Seit der Übernahme der Internationalen Rechnungslegungsstandards (IFRS) durch die Europäische Union im Jahre 2005 hat die Idee der Verbreitung von Richtlinien durch zwei unterschiedliche Mechanismen im Bereich der Internationalen Rechnungslegung allgemeine Aufmerksamkeit erlangt. Staaten, die aufgrund rational ökonomischer Überlegungen zu einer Übernahme der Richtlinien bereit sind, so die Argumentation von Theorien der rationalen Wahlhandlung, erhoffen sich dadurch wirtschaftliche Vorteile und eine Verbesserung der Informationsqualität.

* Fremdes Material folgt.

-- ==== Sys2Proof/Machine/Aes.lean ====
section
/-! DEFINITION. Sys2Proof/Machine/Aes.lean: AES-256, GHASH and AES-256-GCM, which R173, R359, R405 and R406 name as standards and do not
restate. PRESUMED from FIPS 197 and the GCM specification (log entry 8). A 16-byte block, a 32-byte key and a 64-byte line are numbers
with byte i in bits 8i + 7 to 8i. -/

namespace Sys2Proof.Machine

/-- The AES S-box as one number, entry i in bits 8i + 7 to 8i: entries 0 to 63. -/
def sbox0 : Nat := 0x75b227ebe28012079a059618c323c7041531d871f1e5a534ccf73f362693fdb7c072a49cafa2d4adf04759fa7dc982ca76abd7fe2b670130c56f6bf27b777c63
/-- Entries 64 to 127. -/
def sbox1 : Nat := 0xd2f3ff1021dab6bcf5389d928f40a351a89f3c507f02f94585334d43fbaaefd0cf584c4a39becb6a5bb1fc20ed00d153842fe329b3d63b52a05a6e1b1a2c8309
/-- Entries 128 to 191. -/
def sbox2 : Nat := 0x8ae7a65eaf4566ca94ed58d6d37c8e779e4959162acd3c25c2406490a3a32e0db0b5ede14b8ee4688902a22dc4f816073195d643d7ea7c41744975fec130ccd
/-- Entries 192 to 255. -/
def sbox3 : Nat := 0x16bb54b00f2d99416842e6bf0d89a18cdf2855cee9871e9b948ed9691198f8e19e1dc186b95735610ef6034866b53e708a8bbd4b1f74dde8c6b4a61c2e2578ba

/-- SubBytes of one byte. -/
def subByte (b : Nat) : Nat :=
  ((if b < 64 then sbox0 else if b < 128 then sbox1 else if b < 192 then sbox2 else sbox3) >>> (8 * (b % 64))) % 256

/-- Multiplication by x in the AES field. -/
def xtime (b : Nat) : Nat := if b < 128 then 2 * b else (2 * b) % 256 ^^^ 0x1B

/-- MixColumns of one column. -/
def mixColumn : List Nat → List Nat
  | [a, b, c, d] =>
    let t := a ^^^ b ^^^ c ^^^ d
    [a ^^^ t ^^^ xtime (a ^^^ b), b ^^^ t ^^^ xtime (b ^^^ c), c ^^^ t ^^^ xtime (c ^^^ d), d ^^^ t ^^^ xtime (d ^^^ a)]
  | l => l

/-- ShiftRows of a state whose columns follow each other. -/
def shiftRows (s : List Nat) : List Nat := (List.range 16).map (fun i => s.getD ((i + 4 * (i % 4)) % 16) 0)

/-- MixColumns. -/
def mixColumns (s : List Nat) : List Nat :=
  mixColumn (s.take 4) ++ mixColumn ((s.drop 4).take 4) ++ mixColumn ((s.drop 8).take 4) ++ mixColumn ((s.drop 12).take 4)

/-- The key schedule: `n` further words after the list of words so far, the latest first. -/
def keyWords : Nat → Nat → Nat → List (List Nat) → List (List Nat)
  | 0, _, _, ws => ws
  | n + 1, i, rcon, ws =>
    let last := ws.headD []
    let back := ws.getD 7 []
    let t := if i % 8 = 0 then
        match (last.drop 1 ++ last.take 1).map subByte with
        | b :: r => (b ^^^ rcon) :: r
        | [] => []
      else if i % 8 = 4 then last.map subByte else last
    keyWords n (i + 1) (if i % 8 = 0 then xtime rcon else rcon) (List.zipWith (· ^^^ ·) back t :: ws)

/-- The 15 round keys of AES-256. -/
def roundKeys (key : Nat) : List (List Nat) :=
  let k := toBytes 32 key
  let first := (List.range 8).map (fun i => (k.drop (4 * i)).take 4)
  let ws := (keyWords 52 8 1 first.reverse).reverse
  (List.range 15).map (fun r => ((ws.drop (4 * r)).take 4).flatten)

/-- The rounds after the first key addition. -/
def aesRounds : List (List Nat) → List Nat → List Nat
  | [], s => s
  | [k], s => List.zipWith (· ^^^ ·) (shiftRows (s.map subByte)) k
  | k :: ks, s => aesRounds ks (List.zipWith (· ^^^ ·) (mixColumns (shiftRows (s.map subByte))) k)

/-- AES-256 of one block. -/
def aes256 (key block : Nat) : Nat :=
  match roundKeys key with
  | k :: ks => ofBytes (aesRounds ks (List.zipWith (· ^^^ ·) (toBytes 16 block) k))
  | [] => 0

/-- A block in GCM's bit order: bit 7 of byte 0 is the coefficient of x^0, here bit 127 of the number. -/
def gcmOrder (block : Nat) : Nat := ofBytes (toBytes 16 block).reverse

/-- Multiplication in the GCM field over numbers in GCM's bit order. -/
def gcmMul : Nat → Nat → Nat → Nat → Nat
  | 0, _, _, z => z
  | n + 1, x, v, z =>
    gcmMul n (2 * x) (if v % 2 = 0 then v / 2 else (v / 2) ^^^ 0xE1000000000000000000000000000000)
      (if x.testBit 127 then z ^^^ v else z)

/-- GHASH of a list of blocks under H. -/
def ghash (h : Nat) (blocks : List Nat) : Nat :=
  gcmOrder (blocks.foldl (fun y b => gcmMul 128 (y ^^^ gcmOrder b) (gcmOrder h) 0) 0)

/-- The blocks of `n` bytes, the last one filled up with zeros. -/
def blocksOf (n data : Nat) : List Nat := (List.range ((n + 15) / 16)).map (fun i => ((data % 2 ^ (8 * n)) >>> (128 * i)) % 2 ^ 128)

/-- The counter block of an initial vector of 12 bytes. -/
def gcmCounter (iv c : Nat) : Nat := iv % 2 ^ 96 + ofBytes (toBytes 4 c).reverse * 2 ^ 96

/-- AES-256-GCM: `n` bytes combined with the key stream, which encrypts and decrypts. -/
def gcmCrypt (key iv n data : Nat) : Nat :=
  data % 2 ^ (8 * n) ^^^ ofBytes ((List.range ((n + 15) / 16)).flatMap (fun i => toBytes 16 (aes256 key (gcmCounter iv (i + 2))))) % 2 ^ (8 * n)

/-- The AES-256-GCM tag over `na` bytes of additional data and `n` bytes of ciphertext. -/
def gcmTag (key iv na aad n data : Nat) : Nat :=
  let lens := ofBytes ((toBytes 8 (8 * na)).reverse ++ (toBytes 8 (8 * n)).reverse)
  ghash (aes256 key 0) (blocksOf na aad ++ blocksOf n data ++ [lens]) ^^^ aes256 key (gcmCounter iv 1)

end Sys2Proof.Machine
end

Aus institutionalistischer Sicht führt hingegen das Bestreben nationaler Standardsetzer und Regierungen, durch die Einführung von IFRS internationale Legitimität und Anerkennung zu erzielen, zur Verbreitung dieser Standards. Eine Vielzahl afrikanischer Länder hat bisher Empfehlungen internationaler Organisationen zum Trotz die Übernahme internationaler Rechnungslegungsstandards abgelehnt. Dieses Dissertationsprojekt untersucht die Logiken, die sich hinter der Verbreitung internationaler Rechnungslegungsstandards in Afrika verbergen, mit dem Ziel, eine institutionelle Erklärung zu entwickeln, die umfassender ist als eine Erklärung der rationalen Entscheidung. Unter Einbeziehung von Akteuren auf der transnationalen und lokalen Ebene sowie der Faktoren, die die Verbreitung der IFRS fördern oder bremsen, erforscht die Studie, weshalb viele afrikanische Länder bislang eine Übernahme dieser Standards ablehnen. Methodologisch kombiniert das Projekt eine qualitative vergleichende Analyse mit Fallstudien ausgewählter afrikanischer Länder. Projektdauer: Oktober 2011 bis Dezember 2014.